== MATERIALS PROVIDED
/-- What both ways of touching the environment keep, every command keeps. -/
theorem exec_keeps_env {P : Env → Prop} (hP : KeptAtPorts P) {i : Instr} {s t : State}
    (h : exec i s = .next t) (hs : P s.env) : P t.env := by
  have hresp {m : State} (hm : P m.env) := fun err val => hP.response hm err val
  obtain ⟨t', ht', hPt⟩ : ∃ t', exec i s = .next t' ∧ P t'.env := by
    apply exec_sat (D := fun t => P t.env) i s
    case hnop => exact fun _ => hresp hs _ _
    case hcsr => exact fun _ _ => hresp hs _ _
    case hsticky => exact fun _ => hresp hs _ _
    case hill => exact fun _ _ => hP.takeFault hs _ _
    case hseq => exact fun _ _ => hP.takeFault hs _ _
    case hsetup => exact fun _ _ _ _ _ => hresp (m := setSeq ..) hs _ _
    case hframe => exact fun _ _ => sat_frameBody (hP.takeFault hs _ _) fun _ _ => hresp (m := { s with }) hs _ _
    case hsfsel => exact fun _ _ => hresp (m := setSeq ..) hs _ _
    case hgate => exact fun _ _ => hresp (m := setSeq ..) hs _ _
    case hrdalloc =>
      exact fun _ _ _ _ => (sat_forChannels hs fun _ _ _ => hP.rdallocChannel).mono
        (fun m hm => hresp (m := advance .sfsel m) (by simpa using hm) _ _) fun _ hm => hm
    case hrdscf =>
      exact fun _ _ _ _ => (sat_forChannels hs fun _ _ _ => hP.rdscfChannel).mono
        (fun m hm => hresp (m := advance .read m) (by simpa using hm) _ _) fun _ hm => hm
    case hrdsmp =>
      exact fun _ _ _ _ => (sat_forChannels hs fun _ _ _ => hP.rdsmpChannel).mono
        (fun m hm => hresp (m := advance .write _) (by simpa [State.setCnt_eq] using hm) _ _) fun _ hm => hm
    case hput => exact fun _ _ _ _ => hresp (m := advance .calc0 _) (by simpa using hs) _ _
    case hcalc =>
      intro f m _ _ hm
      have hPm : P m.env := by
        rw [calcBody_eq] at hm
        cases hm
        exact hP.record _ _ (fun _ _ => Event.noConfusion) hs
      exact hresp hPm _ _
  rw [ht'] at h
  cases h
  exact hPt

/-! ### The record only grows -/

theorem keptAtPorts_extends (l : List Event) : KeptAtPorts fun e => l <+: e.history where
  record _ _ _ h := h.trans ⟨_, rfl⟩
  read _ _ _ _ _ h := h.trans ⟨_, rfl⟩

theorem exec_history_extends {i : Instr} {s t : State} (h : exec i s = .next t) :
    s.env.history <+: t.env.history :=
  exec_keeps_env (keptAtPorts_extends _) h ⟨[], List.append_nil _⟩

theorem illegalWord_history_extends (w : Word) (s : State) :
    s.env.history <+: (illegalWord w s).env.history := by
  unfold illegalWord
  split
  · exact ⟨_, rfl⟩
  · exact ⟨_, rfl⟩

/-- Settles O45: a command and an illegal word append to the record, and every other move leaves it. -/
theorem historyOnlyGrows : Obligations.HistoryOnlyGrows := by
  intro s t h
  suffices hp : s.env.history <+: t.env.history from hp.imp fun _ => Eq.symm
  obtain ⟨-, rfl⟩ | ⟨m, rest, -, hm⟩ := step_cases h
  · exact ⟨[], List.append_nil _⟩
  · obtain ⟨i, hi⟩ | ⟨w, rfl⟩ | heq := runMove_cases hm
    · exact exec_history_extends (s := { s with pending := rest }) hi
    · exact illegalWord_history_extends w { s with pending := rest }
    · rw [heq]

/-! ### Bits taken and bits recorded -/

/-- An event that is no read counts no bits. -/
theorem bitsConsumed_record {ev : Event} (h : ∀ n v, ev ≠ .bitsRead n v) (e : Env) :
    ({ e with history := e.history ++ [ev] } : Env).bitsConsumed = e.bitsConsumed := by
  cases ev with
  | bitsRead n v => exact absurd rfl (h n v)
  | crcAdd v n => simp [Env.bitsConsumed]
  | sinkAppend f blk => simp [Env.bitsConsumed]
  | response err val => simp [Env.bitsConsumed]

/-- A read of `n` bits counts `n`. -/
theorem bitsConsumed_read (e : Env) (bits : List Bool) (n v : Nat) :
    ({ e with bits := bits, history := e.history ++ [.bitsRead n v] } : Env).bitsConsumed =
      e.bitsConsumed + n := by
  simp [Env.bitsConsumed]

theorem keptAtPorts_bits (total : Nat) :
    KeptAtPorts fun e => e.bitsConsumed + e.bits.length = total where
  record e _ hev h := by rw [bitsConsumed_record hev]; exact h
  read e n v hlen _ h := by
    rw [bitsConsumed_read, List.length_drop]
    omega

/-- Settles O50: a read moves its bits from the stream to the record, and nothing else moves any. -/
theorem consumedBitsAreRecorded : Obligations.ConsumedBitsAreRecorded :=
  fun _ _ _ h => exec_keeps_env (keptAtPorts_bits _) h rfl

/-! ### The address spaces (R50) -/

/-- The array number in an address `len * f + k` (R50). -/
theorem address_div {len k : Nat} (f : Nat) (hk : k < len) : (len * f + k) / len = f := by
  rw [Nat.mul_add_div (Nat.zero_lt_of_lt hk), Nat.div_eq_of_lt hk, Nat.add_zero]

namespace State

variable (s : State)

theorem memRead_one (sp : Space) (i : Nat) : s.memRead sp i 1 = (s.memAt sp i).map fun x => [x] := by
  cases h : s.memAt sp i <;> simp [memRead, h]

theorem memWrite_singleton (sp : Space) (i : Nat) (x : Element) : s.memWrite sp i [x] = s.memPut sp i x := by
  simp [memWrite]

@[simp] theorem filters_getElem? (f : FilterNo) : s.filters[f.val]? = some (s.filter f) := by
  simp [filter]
====
From the data above, return every line from the line that has "rw [ht'] at h" up to and including the line that has "exact exec_history_extends (s", exactly.

  rw [ht'] at h
  cases h
  exact hPt

/-! ### The record only grows -/

theorem keptAtPorts_extends (l : List Event) : KeptAtPorts fun e => l <+: e.history where
  record _ _ _ h := h.trans ⟨_, rfl⟩
  read _ _ _ _ _ h := h.trans ⟨_, rfl⟩

theorem exec_history_extends {i : Instr} {s t : State} (h : exec i s = .next t) :
    s.env.history <+: t.env.history :=
  exec_keeps_env (keptAtPorts_extends _) h ⟨[], List.append_nil _⟩

theorem illegalWord_history_extends (w : Word) (s : State) :
    s.env.history <+: (illegalWord w s).env.history := by
  unfold illegalWord
  split
  · exact ⟨_, rfl⟩
  · exact ⟨_, rfl⟩

/-- Settles O45: a command and an illegal word append to the record, and every other move leaves it. -/
theorem historyOnlyGrows : Obligations.HistoryOnlyGrows := by
  intro s t h
  suffices hp : s.env.history <+: t.env.history from hp.imp fun _ => Eq.symm
  obtain ⟨-, rfl⟩ | ⟨m, rest, -, hm⟩ := step_cases h
  · exact ⟨[], List.append_nil _⟩
  · obtain ⟨i, hi⟩ | ⟨w, rfl⟩ | heq := runMove_cases hm
    · exact exec_history_extends (s := { s with pending := rest }) hi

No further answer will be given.